Cyber Risk Aware Blog

Phishing Simulations – Prepare with Realistic Attacks

[fa icon="calendar"] 20-Dec-2017 18:00:00 / by Stephen Burke

Stephen Burke

Phishing Simulations – Cyber Risk Aware

Phishing attacks are quite possibly the most common form of commercial cyber-attack and one which can entirely bypass all the electronic defences you have set up. In 2016, it is estimated that nearly 100,000 phishing attacks targeting companies happened each month, and further, it's an attack type which can be launched at any company regardless of size or prominence.

Phishing is the preferred delivery method for Ransomware and CEO fraud (Business eMail Compromise) attacks and the importance of protecting against these are easily seen from the consequences of the very public WannaCry ransomware attack earlier this year.

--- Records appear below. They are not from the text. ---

/-- What comes next: an act of another unit or party, the issue of one instruction on a port of a core, what physics does to
stored data (bytes come to hold an uncorrected error, R78, or hold good data again), a store of the host or of firmware to
memory (R144, R149), or what firmware does of itself: it sets a context's MOVES, WINDOW and THROTTLE, in nanoseconds (R161), or reads
and clears an array's count of corrected errors (R194). -/
inductive Act where
  | event (e : Event)
  | issue (die core port : Nat)
  | fail (sp : Spot)
  | mend (sp : Spot)
  | host (pa : Nat) (data : List Byte)
  | thrash (ctx moves window throttle : Nat)
  | eccClear (array : Nat)
  deriving DecidableEq, Repr

/-- The boot stage (R371, R380). -/
inductive Stage where
  | off | s0 | s1 | s2 | failed
  deriving DecidableEq, Repr

/-- An entry of the side log of a discarded team's section (R118, R158). -/
structure Orphan where
  ctx   : Nat
  tid   : Nat
  role  : Nat
  entry : LogEntry
  deriving DecidableEq, Repr

/-- The whole module. -/
structure State where
  -- start-up and management (R371, R380 to R382)
  stage : Stage
  /-- Stage 0 has ended: configuration requests get no retry status (R380). -/
  cfgReady : Bool
  cause : Byte
  clockMHz : Nat
  /-- WALL at the last change of the clock (R382). -/
  clockAt : Option DWord
  plimit : DWord
  aopen : Bool
  invbase : DWord
  invlen : DWord
  invctx : BitVec 16
  invgo : Word
  /-- The invalidation that runs: context, first address, length. -/
  invJob : Option (Nat × Nat × Nat)
  inverr : Bool
  invdone : Word
  fusedMin : Word
  cxlBytes : Nat
  /-- The populated CXL ports, ascending (R377). -/
  cxlPorts : List Nat
  /-- Peer devices that a trained link reaches (R376). -/
  peers : List Nat
  /-- Statuses returned over the links for sends received (R376): peer device and status, oldest first. -/
  peerReplies : List (Nat × Nat)
  devErrHead : Word
  devErrTail : Word
  devErrLost : Word
  devErrs : Table (List Byte)
  staged : Table Byte
  /-- The image length of a recovery under way (R380). -/
  recover : Option Nat
  ats   : List Nat
  eccCounts : Table Word
  -- timers (R87)
  cycle : DWord
  wall  : DWord
  -- outside parties' registers
  queues : Table Queue
  doorbells : Table Doorbell
  parts : Table (List Nat)
  turn  : Table Nat
  -- work
  contexts : Table Context
  launches : List Launch
  teams : List Team
  gangs : List Gang
  cores : Table Core
  diesT : Table Die
  slices : Table Slice
  homes : List HomeReq
  remote : List RemoteOp
  sysOps : List SysOp
  /-- Chains whose last launch was rejected: context and chain (R125). -/
  broken : List (Nat × Nat)
  /-- Entries of the side logs of discarded teams (R118, R158). -/
  orphans : List Orphan
  /-- Bytes of memory that hold an uncorrected error (R78, R94): one byte of an array, or the bytes of physical pieces. -/
  failed : List Spot
  -- memory: every target of R149, by physical address
  mem   : List Host.Cell
  -- the model's own fields
  agenda : List Act
  focus : Nat × Nat × Nat
  sel   : Option Issuer
  /-- Sections, by team and role, whose next pass the scoreboard or the memory unit has held back since anything else happened
  (R17, R129). -/
  stalled : List (Nat × Nat)
  stepNo : Nat
  nextTid : Nat
  nextLid : Nat
  nextOp : Nat
  deriving DecidableEq, Repr

/-- The module right after reset, before power-good (R371, R373, R380): every register at the value the spec states, and
the values of log entries 2 to 4 where it states none. -/
def State.reset : State where
  stage := .off
  cfgReady := false
  cause := 0
  clockMHz := 1700
  clockAt := none
  plimit := 2800
  aopen := false
  invbase := 0
  invlen := 0
  invctx := 0
  invgo := 0
  invJob := none
  inverr := false
  invdone := 0
  fusedMin := 0
  cxlBytes := 0
  cxlPorts := []
  peers := []
  peerReplies := []
  devErrHead := 0
  devErrTail := 0
  devErrLost := 0
  devErrs := []
  staged := []
  recover := none
  ats := []
  eccCounts := []
  cycle := 0
  wall := 0
  queues := []
  doorbells := []
  parts := []
  turn := []
  contexts := []
  launches := []
  teams := []
  gangs := []
  cores := []
  diesT := []
  slices := []
  homes := []
  remote := []
  sysOps := []
  broken := []
  orphans := []
  failed := []
  mem := []
  agenda := []
  focus := (0, 0, 0)
  sel := none
  stalled := []
  stepNo := 0
  nextTid := 0
  nextLid := 0
  nextOp := 0

end Sys2Proof.Machine
end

The problem with phishing attacks is that they prey entirely on the potential gullibility of your human workforce. They involve no hidden files or programs; they are simply a form of social engineering designed to try to trick workers into giving up critical pieces of information. If an employee gave up the access numbers for your bank account, or the passwords for your central server, even the most expensive hardware firewall on Earth would be useless.

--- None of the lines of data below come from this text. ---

/-- The instruction's host request is over. -/
def hostOver (k : Iss) (s : State) : State :=
  match k.host? with
  | some _ => modOwn k s (fun c => { c with hostReq := none })
  | none => s

/-- The end of an access: it retires, or the lanes that did not complete trap (R77). -/
def accessEnd (k : Iss) (s : State) (th : Thread) (rs : List (Elem × Ready)) : State :=
  let s := hostOver k (s.homesServed k.team.tid k.homeKey)
  match trapOf rs with
  | none => retireWith k s th.advance
  | some x => raiseAccess k (putTh k s th) x

/-- An instruction reads lines of its team's scratchpad as a whole, for the lanes of a mask: it waits for an absent line, takes CMD
for one that a stopped copy left absent, and lets older steps of its section perform (R105, R135, R17). -/
def whenPresent (k : Iss) (s : State) (m : Mask) (lines : List Nat) (go : Unit → State) : State :=
  if s.ownRemote k (.team k.team.tid 0) 1 then s
  else match touch s k.team.tid lines with
    | .wait s' l => waitOn k s' .absent (.line k.team.tid l)
    | .cmd ad c => raise k s ⟨cCMD, m, ad, BitVec.ofNat 32 c⟩
    | .ok => go ()

/-- The first byte of some ranges of a team's scratchpad that holds an uncorrected error. -/
def State.failedIn (s : State) (tid : Nat) (rs : List (Nat × Nat)) : Option Nat :=
  if s.failed.isEmpty then none
  else rs.findSome? (fun r => ((List.range r.2).find? (fun i => s.eccAt (.team tid (r.1 + i)) 1)).map (fun i => r.1 + i))

/-- An instruction reads ranges of its team's scratchpad for the lanes of a mask: an uncorrected error there is ECC on all of them,
with the address of the failed byte (R78, R293). -/
def unlessFailed (k : Iss) (s : State) (m : Mask) (rs : List (Nat × Nat)) (go : Unit → State) : State :=
  match s.failedIn k.team.tid rs with
  | some o => raise k s ⟨cECC, m, coreAddr k.team o, 0⟩
  | none => go ()

/-- An instruction reads ranges of its team's scratchpad as a whole: their lines present, their data good. -/
def whenRead (k : Iss) (s : State) (m : Mask) (rs : List (Nat × Nat)) (go : Unit → State) : State :=
  whenPresent k s m (rs.flatMap (fun r => rangeLines r.1 r.2)) (fun _ => unlessFailed k s m rs go)

/-- Nothing stands in the way of such a reading. -/
def State.readsNow (s : State) (k : Iss) (rs : List (Nat × Nat)) : Bool :=
  !s.ownRemote k (.team k.team.tid 0) 1 && (s.failedIn k.team.tid rs).isNone
    && (match touch s k.team.tid (rs.flatMap (fun r => rangeLines r.1 r.2)) with
      | .ok => true
      | _ => false)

Fortunately, there is still a tool for defending against phishing attacks: Training. A phishing simulation campaign, either live or software-based, can be the best possible way to increase phishing awareness among your staff and reduce the chances of being harmed by such an attack.

Why Businesses of All Sizes Need a Phishing Simulation Solution

Phishing emails can come in a variety of types, each seeking to exploit different weaknesses in human psychology. As a few examples, they might:

  • - Pose as a security consultant or other outsourced worker who needs access to password/passcodes to complete their business.
  • - Claim that sending a small amount of money someplace will result in more money later. (i.e. the infamous "Nigerian Prince" email)
  • - Specifically, target certain workers and attempt to build confidence by including information relevant to them. This is sometimes also called "spear phishing."
  • - Compromise or otherwise imitate the CEO or other C-level executives, issuing fake orders to give up crucial information or issue payments. This is also called "Whaling," or "CEO Fraud."

Cyber criminals have effectively commercialised their operations making these phishing eMails more professional in appearance and the scams harder to spot. If the employee falls for it, your security is compromised. Worse, due to the nature of email, phishing attempts can be blasted in mass, potentially to your entire company at once. All it takes is one employee falling for the trick.

To prevent this, a phishing simulation campaign can be used for building awareness of phishing attack types. One can test your workforce's ability to recognize phishing attempts, while also verifying they know the proper procedure for reporting such emails. When coupled with assessments and reporting then companies can track and report on how they have reduced the level of human cyber risk in their business.

Protect Yourself

It is possible to hire outside security consultants to conduct such tests. However, such groups also tend to be extremely expensive - particularly for smaller organizations. Fortunately, SaaS based security awareness training platforms are now available and can deliver continuous improvements for a fraction of the cost.

These platforms include a security training capability as well as simulators and are used by IT and/or your own security department. They make it simple to customize fake emails that look like phishing and send them out to employees. Then you learn which workers know how to spot a fraud... and which workers need a new round of training.